Today I took the Forcefield knee pads out for a 24km spin, they worked great, didn't slide as much as the other times. I think I just need to make sure the strap tension was just right. I still feel like the grippy part on the pads(rubber bumps etc) could be done better. Besides the occasional slip they are working better then I thought and I can use them when ripping around on my motorcycle underneath my jeans and they will work fine. 

I may buy a set of race face knee pads/sin guards as my poor shins are taking a beating from the darn platform pedals and the spikes.

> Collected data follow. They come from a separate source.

-- ==== Sys2Proof/Laws/State.lean ====
section
/-! SUPPORT. What each update leaves of each field: one lemma a field and update, true by definition; and what the
accessors read after an update. -/
namespace Sys2Proof.Machine

/-! ### Fields of the state -/

@[simp] theorem State.putCore_core (s : State) (c : Nat) (x : Core) : (s.putCore c x).core = s.core := rfl
@[simp] theorem State.putCore_slot (s : State) (c : Nat) (x : Core) : (s.putCore c x).slot = s.slot := rfl
@[simp] theorem State.putCore_agenda (s : State) (c : Nat) (x : Core) : (s.putCore c x).agenda = s.agenda := rfl
@[simp] theorem State.putCore_steps (s : State) (c : Nat) (x : Core) : (s.putCore c x).steps = s.steps := rfl
@[simp] theorem State.putCore_view (s : State) (c : Nat) (x : Core) : (s.putCore c x).view = s.view := rfl
@[simp] theorem State.putCore_service (s : State) (c : Nat) (x : Core) : (s.putCore c x).service = s.service := rfl
@[simp] theorem State.putCore_clk (s : State) (c : Nat) (x : Core) : (s.putCore c x).clk = s.clk := rfl
@[simp] theorem State.putCore_mem (s : State) (c : Nat) (x : Core) : (s.putCore c x).mem = s.mem := rfl
@[simp] theorem State.putCore_poison (s : State) (c : Nat) (x : Core) : (s.putCore c x).poison = s.poison := rfl
@[simp] theorem State.putCore_flaws (s : State) (c : Nat) (x : Core) : (s.putCore c x).flaws = s.flaws := rfl
@[simp] theorem State.putCore_late (s : State) (c : Nat) (x : Core) : (s.putCore c x).late = s.late := rfl
@[simp] theorem State.putCore_lateTrace (s : State) (c : Nat) (x : Core) : (s.putCore c x).lateTrace = s.lateTrace := rfl
@[simp] theorem State.putCore_drawnAt (s : State) (c : Nat) (x : Core) : (s.putCore c x).drawnAt = s.drawnAt := rfl
@[simp] theorem State.putCore_spent (s : State) (c : Nat) (x : Core) : (s.putCore c x).spent = s.spent := rfl
@[simp] theorem State.putCore_tags (s : State) (c : Nat) (x : Core) : (s.putCore c x).tags = s.tags := rfl
@[simp] theorem State.putCore_reels (s : State) (c : Nat) (x : Core) : (s.putCore c x).reels = s.reels := rfl
@[simp] theorem State.putCore_reelWaits (s : State) (c : Nat) (x : Core) : (s.putCore c x).reelWaits = s.reelWaits := rfl
@[simp] theorem State.putCore_releases (s : State) (c : Nat) (x : Core) : (s.putCore c x).releases = s.releases := rfl
@[simp] theorem State.putCore_steals (s : State) (c : Nat) (x : Core) : (s.putCore c x).steals = s.steals := rfl
@[simp] theorem State.putCore_net (s : State) (c : Nat) (x : Core) : (s.putCore c x).net = s.net := rfl
@[simp] theorem State.putCore_fids (s : State) (c : Nat) (x : Core) : (s.putCore c x).fids = s.fids := rfl
@[simp] theorem State.putCore_nextFid (s : State) (c : Nat) (x : Core) : (s.putCore c x).nextFid = s.nextFid := rfl
@[simp] theorem State.putCore_saved (s : State) (c : Nat) (x : Core) : (s.putCore c x).saved = s.saved := rfl
@[simp] theorem State.putCore_dies (s : State) (c : Nat) (x : Core) : (s.putCore c x).dies = s.dies := rfl
@[simp] theorem State.putCore_parts (s : State) (c : Nat) (x : Core) : (s.putCore c x).parts = s.parts := rfl
@[simp] theorem State.putCore_segs (s : State) (c : Nat) (x : Core) : (s.putCore c x).segs = s.segs := rfl
@[simp] theorem State.putCore_groups (s : State) (c : Nat) (x : Core) : (s.putCore c x).groups = s.groups := rfl
@[simp] theorem State.putCore_hbm (s : State) (c : Nat) (x : Core) : (s.putCore c x).hbm = s.hbm := rfl
@[simp] theorem State.putCore_vaults (s : State) (c : Nat) (x : Core) : (s.putCore c x).vaults = s.vaults := rfl
@[simp] theorem State.putCore_pkg (s : State) (c : Nat) (x : Core) : (s.putCore c x).pkg = s.pkg := rfl
@[simp] theorem State.putCore_spdm (s : State) (c : Nat) (x : Core) : (s.putCore c x).spdm = s.spdm := rfl
@[simp] theorem State.putCore_streams (s : State) (c : Nat) (x : Core) : (s.putCore c x).streams = s.streams := rfl
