/-- LoadsEnterTheLoadQueueOrWait: room, and each full queue. -/
theorem wit_loads : regs.self.allQueued.ld.length < 64 ∧ (loaded 63).self.allQueued.ld.length < 64 ∧
    (loaded 64).self.allQueued.ld.length = 64 ∧ (stored 64).self.allQueued.st.length = 64 := by decide +kernel
/-- A timer wheel of `n` releases. -/
def wheelOf (n : Nat) : State := regs.updCore 0 fun y =>
  { y with wheel := List.replicate n { record := 0, time := 0x100, late := false, prio := 0, owner := none } }
/-- FormsEnterTheStoreQueue: both ends of the watermark, values outside them, and a TREL with room and without it. -/
theorem wit_stores : (regs.self.allQueued.st.length < 64 ∧ (regs.rd 1).val = some 5 ∧ (regs.rd 6).val = some 0x80000000 ∧
      (regs.rd 7).val = some (-1) ∧ (regs.srcV (.lit 7)).val = some 7) ∧
    ([0, 0xFFFFFFF] : List Word).all (fun v => decide (0 ≤ v.toInt ∧ v.toInt < 2 ^ 28 ∧
      ((regs.upd fun x => x.setD 9 (Dom.single v)).rd 9).val = some v)) = true ∧
    ([-1, 0x10000000] : List Word).all (fun v => decide ((v.toInt < 0 ∨ 2 ^ 28 ≤ v.toInt) ∧
      ((regs.upd fun x => x.setD 9 (Dom.single v)).rd 9).val = some v)) = true ∧
    ((wheelOf 255).own.wheel.length < 256 ∧ (wheelOf 255).own.wheelBehind (wheelOf 255).slot = false) ∧ 256 ≤ (wheelOf 256).own.wheel.length := by decide +kernel
/-- Slot 1 waits at a TREL for room in the wheel, and slot 0 is to issue its own. -/
def wheelWaiter (n : Nat) : State := (wheelOf n).updAt 0 1 fun x => { x with st := .waiting, wait := .trel, since := 3 }
/-- FormsEnterTheStoreQueue: a full store queue, and a TREL behind another strand that waits for the wheel. -/
theorem wit_full_store : 64 ≤ (stored 64).self.allQueued.st.length ∧ ((stored 64).rd 1).val = some 5 ∧ ((stored 64).srcV (.lit 7)).val = some 7 ∧
    (wheelWaiter 255).own.wheel.length < 256 ∧ (wheelWaiter 255).own.wheelBehind (wheelWaiter 255).slot = true ∧
    ((stored 64).own.wheel.length < 256 ∧ (stored 64).own.wheelBehind (stored 64).slot = false) := by decide +kernel
/-- RemoteFormsEnterAndWait: a legal target with a length of 0 and of 256, an illegal target, lengths outside. -/
theorem wit_remote : regs.self.allQueued.st.length < 64 ∧ (regs.rd 1).val = some 5 ∧ (regs.srcV (.lit 5)).val = some 5 ∧ (regs.srcV (.reg 7)).val = some (-1) ∧ (regs.rd 0).val = some 0 ∧
    (5 : Word).extractLsb' 14 2 = 0 ∧ 0 ≤ (0 : Word).toInt ∧ (256 : Word).toInt ≤ 256 ∧
    (regs.rd 7).val = some (-1) ∧ (-1 : Word).extractLsb' 14 2 ≠ 0 ∧ (-1 : Word).toInt < 0 ∧ (256 : Int) < (257 : Word).toInt := by
  decide +kernel
/-- MarkersAndFencesEnterEveryNamedQueue. -/
theorem wit_markers : regs.self.allQueued.ld.length < 64 ∧ regs.self.allQueued.st.length < 64 ∧ regs.self.allQueued.me.length < 64 ∧
    regs.self.allQueued.ve.length < 64 ∧ regs.self.allQueued.ce.length < 64 ∧ ∀ e, regs.reqFirst e = false :=
  ⟨by decide +kernel, by decide +kernel, by decide +kernel, by decide +kernel, by decide +kernel, fun _ => rfl⟩
/-- BranchesAndCallsGoToTheirTargets: both ends of instruction memory, a target before and after it, a set, registers with
a legal and an illegal target. -/
theorem wit_branches :
    (regs.self.pc.toNat : Int) + 8 * (-32 : BitVec 20).toInt = 0 ∧
    (regs.self.pc.toNat : Int) + 8 * (0x3FDF : BitVec 20).toInt = 0x1FFF8 ∧
    (regs.self.pc.toNat : Int) + 8 * (-33 : BitVec 20).toInt < 0 ∧
    0x1FFF8 < (regs.self.pc.toNat : Int) + 8 * (0x3FE0 : BitVec 20).toInt ∧
    (regs.rd 1).val = some 5 ∧ (regs.rd 2).val = some 6 ∧ (regs.rd 4).val = none ∧ (regs.ra 3).toNat < 0x20000 ∧
    (regs.ra 3).toNat % 8 = 0 ∧ 0x20000 ≤ (regs.ra 2).toNat := by decide +kernel
/-- A strand in kernel execution `i` of a record of four trips and two stages, in the kernel at 0x300, with row pointers in
the scratchpad at 0x1000: 0, 3. -/
def record (rp : Bool) : BitVec 256 :=
  BitVec.ofNat 256 ((if rp then 2 ^ 246 + 0x1000 * 2 ^ 128 else 0) + 2 ^ 240 + 2 ^ 253 + 2 ^ 254 + 4 * 2 ^ 96 + 0x300 * 2 ^ 32)
def kernel (rp : Bool) (i : Nat) : State :=
  (regs.upd fun x => { x with run := some { record := record rp, part := .kernel, iter := i, order := 0, begun := 0, row := none } }).store
    (localKey 0 0x1004) [3]
/-- LoopsRepeatTheirBodies: LOOP of 5 trips and of none, and LOOPRP of 3 trips from the row pointers, with no replay under way. -/
theorem wit_loops : regs.loopFault 2 = none ∧ regs.self.loops.length < 4 ∧ (regs.rd 1).val = some 5 ∧ (regs.rd 6).val = some 0x80000000 ∧
    (kernel true 0).loopFault 2 = none ∧ (kernel true 0).self.loops.length < 4 ∧ (kernel true 0).own.replaying 0 = false ∧
    (((kernel true 0).upd fun x => x.setD 1 (Dom.single 3)).rd 1).val = some 3 ∧
    ((kernel true 0).rowCount 0 ((kernel true 0).upd fun x => x.setD 1 (Dom.single 3)).self) = .count 3 := by decide +kernel
/-- A loop record of 32 bytes at 0x40 of the scratchpad. -/
def withRecord : State := regs.store (localKey 0 64) (leBytes 32 (record false).toNat)
/-- RecordsNodesAndIdle. -/
theorem wit_records : withRecord.self.got = none ∧ withRecord.own.storesDone 0 = true ∧ withRecord.own.replaying 0 = false ∧
    withRecord.flaws = [] ∧ (withRecord.ra 3).toNat % 32 = 0 ∧
    withRecord.peek 0 (withRecord.ra 3).toNat 32 = .bytes (leBytes 32 (record false).toNat) ∧
    Rec.ok (BitVec.ofNat 256 (leNat (leBytes 32 (record false).toNat))) = true ∧ withRecord.own.ready.length < 64 ∧ withRecord.own.closing = none ∧
    withRecord.behind (fun y => y.wait == .lrec && y.got.isSome) = false ∧ regs.self.allQueued.allEmpty = true ∧
    regs.own.settled 0 = true ∧ regs.self.light = none := by decide +kernel
/-- HaltEndsOrRepeats: a strand without a record, one with a store left, and one in kernel execution 2 of 5. -/
theorem wit_halt : (regs.self.q.drained = true ∧ regs.own.settled regs.slot = true ∧ regs.self.trap.hm = false ∧
      regs.self.run = none ∧ regs.self.lease.held = false) ∧ (stored 1).self.q.drained = false ∧
    ((kernel false 2).self.q.drained = true ∧ (kernel false 2).own.settled (kernel false 2).slot = true ∧
      (kernel false 2).self.trap.hm = false ∧
      (∃ r, (kernel false 2).self.run = some r ∧ r.part = .kernel ∧ r.iter + 1 < Rec.executions r.record) ∧
      (kernel false 2).own.wantsSwitch (kernel false 2).self.prio = false) := by
  refine ⟨by decide +kernel, by decide +kernel, by decide +kernel, by decide +kernel, by decide +kernel,
    ⟨_, rfl, by decide +kernel, by decide +kernel⟩, by decide +kernel⟩
/-- A strand in its handler, with what the trap set aside. -/
def handling : State := after (.trap 9) (stored 1)
/-- TrapsSaveWhatTheySay and TrapAndItsEventEnterTheHandler: outside and inside a handler. -/
theorem wit_traps : ((stored 1).self.trap.hm = false ∧ (stored 1).self.lease.pend = false ∧ (Cause.plain 0x01).code ≠ 0x26 ∧
      (Cause.plain 0x01).code ≠ 0x22 ∧ (Cause.plain 0x01).part = none ∧ (stored 1).self.st = .ready ∧
      1 ≤ (Cause.plain 0x01).code.toNat ∧ (Cause.plain 0x01).code.toNat ≤ 0x26) ∧
    (handling.self.trap.hm = true ∧ handling.self.st = .ready) := by decide +kernel
/-- RttReturns: in a handler with a store set aside, and outside. -/
theorem wit_rtt : (∃ a, handling.self.trap.aside = some a ∧ (a.1.st.length == 1) = true) ∧ handling.self.trap.hm = true ∧
    handling.pkg.alertHeld = false ∧ regs.self.trap.hm = false := by
  refine ⟨some_of_any (by decide +kernel), by decide +kernel, by decide +kernel, by decide +kernel⟩
/-- BreakpointsAndCuts: BKE = 1 on a core of the grid, BKE = 0, and the management core. -/
def traced : State := regs.upd fun x => { x with trace := { x.trace with bke := true } }
theorem wit_breakpoints : (traced.self.trace.bke = true ∧ traced.self.trace.tre = false ∧ traced.core ≠ 2048 ∧
      traced.self.st = .ready) ∧ regs.self.trace.bke = false ∧ { regs with core := 2048 }.core = 2048 ∧
    regs.self.trace.tre = false := by decide +kernel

Mind you I am also no the search for a comfy shoe to wear instead of my hikers, that would probably stop me from getting bumped off the darn pedals.


----------



## Noob9ers (Jun 24, 2012)

Aaen said:


> Today I took the Forcefield knee pads out for a 24km spin, they worked great, didn't slide as much as the other times. I think I just need to make sure the strap tension was just right. I still feel like the grippy part on the pads(rubber bumps etc) could be done better. Besides the occasional slip they are working better then I thought and I can use them when ripping around on my motorcycle underneath my jeans and they will work fine.
> 
> I may buy a set of race face knee pads/sin guards as my poor shins are taking a beating from the darn platform pedals and the spikes. Mind you I am also no the search for a comfy shoe to wear instead of my hikers, that would probably stop me from getting bumped off the darn pedals.


I've had Poc Bone, Joint and Rockgardn Neo and returned them all. the Rockgardn listed 21+ for xl and was still to tight. I would like to try the Race Face Flanks but getting tired of returning things. For shoes I went with the majority and got some fiveten impacts.


----------



## Stranglehold (Nov 26, 2011)

I just bought a pair of Azonic / O'Neal Trail Knee and Shin Guard Black, X-Large/XX-Large. They fit great may be a little to big. I'm 6'4'' and 340 lbs.A great buy for only 39.99 at Jenson USA. I would of paid double for these. The movability and comfort is very good.
Good luck in your search


----------